Desde luego, Tim tenía razón. Salió primero Retaco y luego Nariguda, al parecer otra vez muy buenos amigos. Retaco corrió hacia los gemelos y se lanzó sobre ellos como si llevara semanas sin verlos. Depositó algo a los pies de los niños.

—¿Qué has encontrado? —dijo Enrique, recogiéndolo—. Algún hueso sucio.

Julián repentinamente se lo arrebató, casi arañándolo.

—¿Hueso? ¡No, esto no es un hueso! Es un puñalito tallado con el mango roto, una cosa tan vieja como las colinas. Retaco, ¿dónde has encontrado esto?

—La urraca también trae algo —exclamó Ana, señalando al pájaro—. Fijaos, en el pico.

Enriqueta agarró fácilmente a la urraca, pues ésta aún no podía volar.

—¡Es un anillo! —dijo—. Un anillo con una piedra roja, mirad.

Los seis niños se quedaron mirando los dos extraños objetos. Un viejo cuchillo tallado, negro por el paso de los siglos, y un viejo anillo con una piedra engastada. Sólo podían proceder de un sitio. Jorge expresó lo que todos estaban pensando.

Retaco y la urraca deben de haber ido a las bodegas del castillo. Es lo que tienen que haber hecho. Esa madriguera debe llevar recta al túnel que va a los calabozos y a las bodegas, y allí han estado. ¡Oh, Retaco, perro inteligentísimo, acabas de decirnos justamente lo que queríamos saber!

Jorge tiene razón —dijo Dick con júbilo—. Ahora sabemos un montón de cosas gracias a Retaco y a Nariguda. Sabemos que debe de haber multitud de cosas en esas bodegas del castillo, y sabemos que en algún sitio cerca del final de esta madriguera está el pasadizo secreto, porque ése es el único camino que pueden haber seguido los animales para llegar hasta las bodegas. La madriguera conduce al pasadizo. ¿No crees tú lo mismo, Julián?

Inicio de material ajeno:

-- ==== Sys2Proof/Machine/Environment.lean ====
section
/-! DEFINITION. The environment's events (spec/00_scope.md R7; spec/46_cycle_counting.md R283, R285;
spec/44_privilege_transitions.md R219; spec/70_reset_and_hazards.md R380, R381; log 20). -/

namespace Sys2Proof.Machine

/-- `DebugEntry` (R219): no record; the cycle counter stops. -/
def State.enterDebug (s : State) : State := { s with ctr := s.ctr.settle s.cfg .Debug, mode := .Debug }

/-- `DebugExit` (R219): the hart goes on in a mode at an address, both the debugger's (log 41). -/
def State.exitDebug (s : State) (m : Mode) (pc : Word) : State :=
  { s with
    ctr := s.ctr.settle s.cfg m
    mode := m
    pc := trunc (xlenOf s.cfg m) (pc &&& epcMask s.cfg) }

/-- A drawn MXLEN-bit register of the host. -/
def State.drawReg (s : State) (k : Nat) : Word := draw s.draws k &&& mxMask s.cfg

/-- The trap registers of one mode, drawn. -/
def State.drawTrapRegs (s : State) (k : Nat) : TrapRegs where
  tvec := tvecLegal (s.drawReg k) 0
  epc := s.drawReg (k + 1) &&& epcMask s.cfg
  cause := s.drawReg (k + 2)
  tval := s.drawReg (k + 3)

/-- `Reset` (R380, R381): the recorder's state is drawn within the invariants of R71; the hart is in M-mode with
interrupts disabled at the implementation's pc, `mstateen0` is 0, and its other registers are drawn (log 6). -/
def State.resetEvent (s : State) : State :=
  { s with
    ctr := (drawCtr s.cfg s.draws s.ctr).settle s.cfg .M
    regs := Vector.ofFn fun r : Fin 32 => s.drawReg (2000 + r.val)
    pc := trunc s.cfg.mxlen (s.cfg.resetPc &&& epcMask s.cfg)
    mode := .M
    mstatus := { MStatus.write s.cfg .x64 s.mstatus (draw s.draws 2100) with mie := false }
    hstatus := ⟨s.cfg.hasH && (draw s.draws 2101).getLsbD 7, s.cfg.hasH && (draw s.draws 2101).getLsbD 22⟩
    vsstatus := ⟨(draw s.draws 2102).getLsbD 1, (draw s.draws 2102).getLsbD 5, (draw s.draws 2102).getLsbD 8⟩
    mtrap := s.drawTrapRegs 2104
    strap := s.drawTrapRegs 2108
    vstrap := s.drawTrapRegs 2112
    medeleg := s.drawReg 2116 &&& medelegMask
    mideleg := s.drawReg 2117
    hedeleg := s.drawReg 2118 &&& hedelegMask
    hideleg := s.drawReg 2119
    mip := s.drawReg 2124
    mstateen0 := 0
    hstateen0 := draw s.draws 2120 &&& stateenMask
    miselect := s.drawReg 2121
    siselect := s.drawReg 2122
    vsiselect := s.drawReg 2123
    draws := s.draws + 1 }

/-- What `xtval` gets from a host exception of the instruction at the pc (R351): the pc or 0 from a breakpoint, the
instruction's bits or 0 from an illegal or virtual instruction, 0 from an environment call, and from any other the value
`tval` that the event carries, cut to MXLEN. Where the memory does not hold the instruction, `tval` stands for its bits
(log 16). -/
def State.hostTval (s : State) (cause : BitVec 6) (tval : Word) : Word :=
  let given := trunc s.cfg.mxlen tval
  if cause = breakpointCause then (excBreakpoint s).tval
  else if cause = 2 ∨ cause = 22 then (if s.cfg.tvalBits then s.fetchBits.getD given else 0)
  else if 8 ≤ cause.toNat ∧ cause.toNat ≤ 11 then 0
  else given

/-- What an event of the environment does; `run` is the step's own (Machine/Step.lean). -/
def envStep (e : EnvEvent) (s : State) : Out :=
  match e with
  | .run => .next s
  | .tick => .next { s with ctr := s.ctr.onTick s.cfg s.mode }
  | .counterStop => .next { s with ctr := s.ctr.onCounterStop s.cfg }
  | .pending bits => .next { s with mip := bits &&& mxMask s.cfg }
  | .interrupt cause => s.takeTrap true ⟨cause, 0⟩
  | .exception cause tval => s.takeTrap false ⟨cause, s.hostTval cause tval⟩
  | .debugEntry => .next s.enterDebug
  | .debugExit m pc =>
    if s.mode = .Debug ∧ m ≠ .Debug ∧ hasMode s.cfg m then .next (s.exitDebug m pc) else .refused .impossibleEvent
  | .reset => .next s.resetEvent

end Sys2Proof.Machine
end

—Desde luego —dijo Julián, arrebolado de excitación—. ¡Qué suerte más enorme hemos tenido! Un hurra para Retaco y Nariguda. Mirad, la urraca está tratando de volar; no tiene el ala malherida, creo que sólo arañada. Buena y vieja Nariguda, poco sospechaba ella a dónde nos iban a llevar sus travesuras.

—¿Qué hacemos ahora? —preguntó Jorge con los ojos brillantes—. ¿Excavamos nosotros también ahora que sabemos dónde está el pasadizo? No puede estar muy lejos, y una vez que hayamos llegado a él podremos ir fácilmente a las bodegas, antes de que lo haga el americano.

¡Qué excitación! Tim pensó realmente que todo el mundo se había vuelto loco.